July 27, 2010 | Registered CommenterJim Harris

From the LinkedIn Group for TDWI, Rohit Raghav commented:

“Good thread, Jim.

Besides being useless to the business, it also brings extensive costs in form of archiving, securing and maintaining, and business risks arising out of security breaches. Considering the widely varied regulatory regimes, it is extremely challenging to put a value to potential losses.

Making Data Destruction as one of the processes in Information Management should be on the priority list of CIOs - though challenges in executing such plans would be stiff and difficult to surmount given the increasingly complex ways in which organizations are structured within and connected to the world outside.”

And I responded:

Thanks for your insightful comment, Rohit.

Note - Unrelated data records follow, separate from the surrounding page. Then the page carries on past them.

/-! setUnit -/

@[simp] theorem Mach.setUnit_ticks (m : Mach) (u : Nat) (x : UnitSt) : (m.setUnit u x).ticks = m.ticks := rfl
@[simp] theorem Mach.setUnit_fresh (m : Mach) (u : Nat) (x : UnitSt) : (m.setUnit u x).fresh = m.fresh := rfl
@[simp] theorem Mach.setUnit_outbox (m : Mach) (u : Nat) (x : UnitSt) : (m.setUnit u x).outbox = m.outbox := rfl
@[simp] theorem Mach.setUnit_hdrs (m : Mach) (u : Nat) (x : UnitSt) : (m.setUnit u x).hdrs = m.hdrs := rfl
@[simp] theorem Mach.setUnit_regs (m : Mach) (u : Nat) (x : UnitSt) : (m.setUnit u x).regs = m.regs := rfl
@[simp] theorem Mach.setUnit_shadow (m : Mach) (u : Nat) (x : UnitSt) : (m.setUnit u x).shadow = m.shadow := rfl
@[simp] theorem Mach.setUnit_mem (m : Mach) (u : Nat) (x : UnitSt) : (m.setUnit u x).mem = m.mem := rfl
@[simp] theorem Mach.setUnit_poison (m : Mach) (u : Nat) (x : UnitSt) : (m.setUnit u x).poison = m.poison := rfl
@[simp] theorem Mach.setUnit_queue (m : Mach) (u : Nat) (x : UnitSt) : (m.setUnit u x).queue = m.queue := rfl
@[simp] theorem Mach.setUnit_spare (m : Mach) (u : Nat) (x : UnitSt) : (m.setUnit u x).spare = m.spare := rfl
@[simp] theorem Mach.setUnit_time (m : Mach) (u : Nat) (x : UnitSt) : (m.setUnit u x).time = m.time := rfl
@[simp] theorem Mach.setUnit_host (m : Mach) (u : Nat) (x : UnitSt) : (m.setUnit u x).host = m.host := rfl
@[simp] theorem Mach.setUnit_power (m : Mach) (u : Nat) (x : UnitSt) : (m.setUnit u x).power = m.power := rfl
@[simp] theorem Mach.setUnit_mx (m : Mach) (u : Nat) (x : UnitSt) : (m.setUnit u x).mx = m.mx := rfl
@[simp] theorem Mach.setUnit_train (m : Mach) (u : Nat) (x : UnitSt) : (m.setUnit u x).train = m.train := rfl
@[simp] theorem Mach.setUnit_ras (m : Mach) (u : Nat) (x : UnitSt) : (m.setUnit u x).ras = m.ras := rfl
@[simp] theorem Mach.setUnit_chan (m : Mach) (u : Nat) (x : UnitSt) : (m.setUnit u x).chan = m.chan := rfl
@[simp] theorem Mach.setUnit_dma (m : Mach) (u : Nat) (x : UnitSt) : (m.setUnit u x).dma = m.dma := rfl
@[simp] theorem Mach.setUnit_dig (m : Mach) (u : Nat) (x : UnitSt) : (m.setUnit u x).dig = m.dig := rfl
@[simp] theorem Mach.setUnit_chk (m : Mach) (u : Nat) (x : UnitSt) : (m.setUnit u x).chk = m.chk := rfl
@[simp] theorem Mach.setUnit_sv (m : Mach) (u : Nat) (x : UnitSt) : (m.setUnit u x).sv = m.sv := rfl
@[simp] theorem Mach.setUnit_rings (m : Mach) (u : Nat) (x : UnitSt) : (m.setUnit u x).rings = m.rings := rfl
@[simp] theorem Mach.setUnit_fab (m : Mach) (u : Nat) (x : UnitSt) : (m.setUnit u x).fab = m.fab := rfl
@[simp] theorem Mach.setUnit_coll (m : Mach) (u : Nat) (x : UnitSt) : (m.setUnit u x).coll = m.coll := rfl

/-! setG -/

@[simp] theorem Mach.setG_ticks (m : Mach) (u c : Nat) (r : RegNo) (v : Word) : (m.setG u c r v).ticks = m.ticks := rfl
@[simp] theorem Mach.setG_fresh (m : Mach) (u c : Nat) (r : RegNo) (v : Word) : (m.setG u c r v).fresh = m.fresh := rfl
@[simp] theorem Mach.setG_outbox (m : Mach) (u c : Nat) (r : RegNo) (v : Word) : (m.setG u c r v).outbox = m.outbox := rfl
@[simp] theorem Mach.setG_hdrs (m : Mach) (u c : Nat) (r : RegNo) (v : Word) : (m.setG u c r v).hdrs = m.hdrs := rfl
@[simp] theorem Mach.setG_regs (m : Mach) (u c : Nat) (r : RegNo) (v : Word) : (m.setG u c r v).regs = m.regs := rfl
@[simp] theorem Mach.setG_shadow (m : Mach) (u c : Nat) (r : RegNo) (v : Word) : (m.setG u c r v).shadow = m.shadow := rfl
@[simp] theorem Mach.setG_mem (m : Mach) (u c : Nat) (r : RegNo) (v : Word) : (m.setG u c r v).mem = m.mem := rfl
@[simp] theorem Mach.setG_poison (m : Mach) (u c : Nat) (r : RegNo) (v : Word) : (m.setG u c r v).poison = m.poison := rfl
@[simp] theorem Mach.setG_queue (m : Mach) (u c : Nat) (r : RegNo) (v : Word) : (m.setG u c r v).queue = m.queue := rfl
@[simp] theorem Mach.setG_spare (m : Mach) (u c : Nat) (r : RegNo) (v : Word) : (m.setG u c r v).spare = m.spare := rfl
@[simp] theorem Mach.setG_time (m : Mach) (u c : Nat) (r : RegNo) (v : Word) : (m.setG u c r v).time = m.time := rfl
@[simp] theorem Mach.setG_host (m : Mach) (u c : Nat) (r : RegNo) (v : Word) : (m.setG u c r v).host = m.host := rfl
@[simp] theorem Mach.setG_power (m : Mach) (u c : Nat) (r : RegNo) (v : Word) : (m.setG u c r v).power = m.power := rfl
@[simp] theorem Mach.setG_mx (m : Mach) (u c : Nat) (r : RegNo) (v : Word) : (m.setG u c r v).mx = m.mx := rfl
@[simp] theorem Mach.setG_train (m : Mach) (u c : Nat) (r : RegNo) (v : Word) : (m.setG u c r v).train = m.train := rfl
@[simp] theorem Mach.setG_ras (m : Mach) (u c : Nat) (r : RegNo) (v : Word) : (m.setG u c r v).ras = m.ras := rfl
@[simp] theorem Mach.setG_chan (m : Mach) (u c : Nat) (r : RegNo) (v : Word) : (m.setG u c r v).chan = m.chan := rfl
@[simp] theorem Mach.setG_dma (m : Mach) (u c : Nat) (r : RegNo) (v : Word) : (m.setG u c r v).dma = m.dma := rfl
@[simp] theorem Mach.setG_dig (m : Mach) (u c : Nat) (r : RegNo) (v : Word) : (m.setG u c r v).dig = m.dig := rfl
@[simp] theorem Mach.setG_chk (m : Mach) (u c : Nat) (r : RegNo) (v : Word) : (m.setG u c r v).chk = m.chk := rfl
@[simp] theorem Mach.setG_sv (m : Mach) (u c : Nat) (r : RegNo) (v : Word) : (m.setG u c r v).sv = m.sv := rfl
@[simp] theorem Mach.setG_rings (m : Mach) (u c : Nat) (r : RegNo) (v : Word) : (m.setG u c r v).rings = m.rings := rfl
@[simp] theorem Mach.setG_fab (m : Mach) (u c : Nat) (r : RegNo) (v : Word) : (m.setG u c r v).fab = m.fab := rfl
@[simp] theorem Mach.setG_coll (m : Mach) (u c : Nat) (r : RegNo) (v : Word) : (m.setG u c r v).coll = m.coll := rfl

/-! setVreg -/

@[simp] theorem Mach.setVreg_ticks (m : Mach) (u v : Nat) (r : BitVec 2048) (k : BitVec 512) : (m.setVreg u v r k).ticks = m.ticks := rfl
@[simp] theorem Mach.setVreg_fresh (m : Mach) (u v : Nat) (r : BitVec 2048) (k : BitVec 512) : (m.setVreg u v r k).fresh = m.fresh := rfl
@[simp] theorem Mach.setVreg_outbox (m : Mach) (u v : Nat) (r : BitVec 2048) (k : BitVec 512) : (m.setVreg u v r k).outbox = m.outbox := rfl
@[simp] theorem Mach.setVreg_hdrs (m : Mach) (u v : Nat) (r : BitVec 2048) (k : BitVec 512) : (m.setVreg u v r k).hdrs = m.hdrs := rfl
@[simp] theorem Mach.setVreg_regs (m : Mach) (u v : Nat) (r : BitVec 2048) (k : BitVec 512) : (m.setVreg u v r k).regs = m.regs := rfl
@[simp] theorem Mach.setVreg_shadow (m : Mach) (u v : Nat) (r : BitVec 2048) (k : BitVec 512) : (m.setVreg u v r k).shadow = m.shadow := rfl
@[simp] theorem Mach.setVreg_mem (m : Mach) (u v : Nat) (r : BitVec 2048) (k : BitVec 512) : (m.setVreg u v r k).mem = m.mem := rfl
@[simp] theorem Mach.setVreg_poison (m : Mach) (u v : Nat) (r : BitVec 2048) (k : BitVec 512) : (m.setVreg u v r k).poison = m.poison := rfl
@[simp] theorem Mach.setVreg_queue (m : Mach) (u v : Nat) (r : BitVec 2048) (k : BitVec 512) : (m.setVreg u v r k).queue = m.queue := rfl
@[simp] theorem Mach.setVreg_spare (m : Mach) (u v : Nat) (r : BitVec 2048) (k : BitVec 512) : (m.setVreg u v r k).spare = m.spare := rfl
@[simp] theorem Mach.setVreg_time (m : Mach) (u v : Nat) (r : BitVec 2048) (k : BitVec 512) : (m.setVreg u v r k).time = m.time := rfl
@[simp] theorem Mach.setVreg_host (m : Mach) (u v : Nat) (r : BitVec 2048) (k : BitVec 512) : (m.setVreg u v r k).host = m.host := rfl
@[simp] theorem Mach.setVreg_power (m : Mach) (u v : Nat) (r : BitVec 2048) (k : BitVec 512) : (m.setVreg u v r k).power = m.power := rfl
@[simp] theorem Mach.setVreg_mx (m : Mach) (u v : Nat) (r : BitVec 2048) (k : BitVec 512) : (m.setVreg u v r k).mx = m.mx := rfl
@[simp] theorem Mach.setVreg_train (m : Mach) (u v : Nat) (r : BitVec 2048) (k : BitVec 512) : (m.setVreg u v r k).train = m.train := rfl
@[simp] theorem Mach.setVreg_ras (m : Mach) (u v : Nat) (r : BitVec 2048) (k : BitVec 512) : (m.setVreg u v r k).ras = m.ras := rfl
@[simp] theorem Mach.setVreg_chan (m : Mach) (u v : Nat) (r : BitVec 2048) (k : BitVec 512) : (m.setVreg u v r k).chan = m.chan := rfl
@[simp] theorem Mach.setVreg_dma (m : Mach) (u v : Nat) (r : BitVec 2048) (k : BitVec 512) : (m.setVreg u v r k).dma = m.dma := rfl
@[simp] theorem Mach.setVreg_dig (m : Mach) (u v : Nat) (r : BitVec 2048) (k : BitVec 512) : (m.setVreg u v r k).dig = m.dig := rfl
@[simp] theorem Mach.setVreg_chk (m : Mach) (u v : Nat) (r : BitVec 2048) (k : BitVec 512) : (m.setVreg u v r k).chk = m.chk := rfl
@[simp] theorem Mach.setVreg_sv (m : Mach) (u v : Nat) (r : BitVec 2048) (k : BitVec 512) : (m.setVreg u v r k).sv = m.sv := rfl
@[simp] theorem Mach.setVreg_rings (m : Mach) (u v : Nat) (r : BitVec 2048) (k : BitVec 512) : (m.setVreg u v r k).rings = m.rings := rfl
@[simp] theorem Mach.setVreg_fab (m : Mach) (u v : Nat) (r : BitVec 2048) (k : BitVec 512) : (m.setVreg u v r k).fab = m.fab := rfl
@[simp] theorem Mach.setVreg_coll (m : Mach) (u v : Nat) (r : BitVec 2048) (k : BitVec 512) : (m.setVreg u v r k).coll = m.coll := rfl

/-! setSv -/

@[simp] theorem Mach.setSv_ticks (m : Mach) (n : Nat) (x : SvSt) : (m.setSv n x).ticks = m.ticks := rfl
@[simp] theorem Mach.setSv_fresh (m : Mach) (n : Nat) (x : SvSt) : (m.setSv n x).fresh = m.fresh := rfl
@[simp] theorem Mach.setSv_outbox (m : Mach) (n : Nat) (x : SvSt) : (m.setSv n x).outbox = m.outbox := rfl
@[simp] theorem Mach.setSv_hdrs (m : Mach) (n : Nat) (x : SvSt) : (m.setSv n x).hdrs = m.hdrs := rfl
@[simp] theorem Mach.setSv_regs (m : Mach) (n : Nat) (x : SvSt) : (m.setSv n x).regs = m.regs := rfl
@[simp] theorem Mach.setSv_shadow (m : Mach) (n : Nat) (x : SvSt) : (m.setSv n x).shadow = m.shadow := rfl
@[simp] theorem Mach.setSv_mem (m : Mach) (n : Nat) (x : SvSt) : (m.setSv n x).mem = m.mem := rfl
@[simp] theorem Mach.setSv_poison (m : Mach) (n : Nat) (x : SvSt) : (m.setSv n x).poison = m.poison := rfl
@[simp] theorem Mach.setSv_core (m : Mach) (n : Nat) (x : SvSt) : (m.setSv n x).core = m.core := rfl
@[simp] theorem Mach.setSv_queue (m : Mach) (n : Nat) (x : SvSt) : (m.setSv n x).queue = m.queue := rfl
@[simp] theorem Mach.setSv_spare (m : Mach) (n : Nat) (x : SvSt) : (m.setSv n x).spare = m.spare := rfl
@[simp] theorem Mach.setSv_time (m : Mach) (n : Nat) (x : SvSt) : (m.setSv n x).time = m.time := rfl
@[simp] theorem Mach.setSv_host (m : Mach) (n : Nat) (x : SvSt) : (m.setSv n x).host = m.host := rfl
@[simp] theorem Mach.setSv_power (m : Mach) (n : Nat) (x : SvSt) : (m.setSv n x).power = m.power := rfl
@[simp] theorem Mach.setSv_mx (m : Mach) (n : Nat) (x : SvSt) : (m.setSv n x).mx = m.mx := rfl
@[simp] theorem Mach.setSv_train (m : Mach) (n : Nat) (x : SvSt) : (m.setSv n x).train = m.train := rfl
@[simp] theorem Mach.setSv_ras (m : Mach) (n : Nat) (x : SvSt) : (m.setSv n x).ras = m.ras := rfl
@[simp] theorem Mach.setSv_chan (m : Mach) (n : Nat) (x : SvSt) : (m.setSv n x).chan = m.chan := rfl
@[simp] theorem Mach.setSv_dma (m : Mach) (n : Nat) (x : SvSt) : (m.setSv n x).dma = m.dma := rfl
@[simp] theorem Mach.setSv_dig (m : Mach) (n : Nat) (x : SvSt) : (m.setSv n x).dig = m.dig := rfl
@[simp] theorem Mach.setSv_chk (m : Mach) (n : Nat) (x : SvSt) : (m.setSv n x).chk = m.chk := rfl
@[simp] theorem Mach.setSv_rings (m : Mach) (n : Nat) (x : SvSt) : (m.setSv n x).rings = m.rings := rfl
@[simp] theorem Mach.setSv_fab (m : Mach) (n : Nat) (x : SvSt) : (m.setSv n x).fab = m.fab := rfl
@[simp] theorem Mach.setSv_coll (m : Mach) (n : Nat) (x : SvSt) : (m.setSv n x).coll = m.coll := rfl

I definitely agree that Data Destruction should be an Information Management priority for CIOs. I also agree with your points on why doing so is indeed a complex challenge.

Best Regards,

Jim

July 27, 2010 | Registered CommenterJim Harris

In early July, Evan Levy of Baseline Consulting wrote an excellent blog post, The Flaw of the Data Inventory, which I had included in the original draft of my post as an example of an approach for identifying the data that the business truly uses.

The blog post included a slight allusion to the John Keats poem Ode on a Grecian Urn, which (of course) made me leave the following comment (somehow not rejected as spam) on Evan's blog post:

Oh, still unidentified inventory of data assets!
You are the foster-child of silence and slow time.
Historians, who cannot thus express current business issues,
Offer instead, a flowery tale flowing more sweetly than a rhyme.
What leafy pages of dead trees will haunt the inventory,
Of structured or unstructured data sources, or of both,
Locked in metadata repositories or drawers of old file cabinets?

What inconsistent and unknowing knowledge are these?
What mad pursuit of wasted wisdom we struggle to escape,
What countless discrete data elements? What wild SQL query?

All data plays a melody that is sweet, but those truly in use
Are sweeter; therefore, data inventory, catalog data assets,
Not for the sake of it, but for something more endeared,
Catalog what the business truly uses and needs, but no more.

When it is complete, with repeatable process and no waste,
Your data inventory shall remain, even in midst of other woes,
A true friend to one and all, and to whom you shall say:

"Business insight is truth, truth business insight," – that is all
You know of your data assets, and all you need to know.

July 27, 2010 | Registered CommenterJim Harris

From the LinkedIn Data Cleansing User Group, Gordon Hamilton commented:

“That's an excellent point Jim.

Data Quality dimensions that track an information data set's significance to the business such as Relevance or Impact could help keep the care and feeding efforts for each data set in ratio to their importance to the Business.

I think you are suggesting that the Business's strategic/tactical objectives should be used to self-assess and even prune data quality management efforts, in order to keep them aligned with the Business rather than letting them have an independent life of their own.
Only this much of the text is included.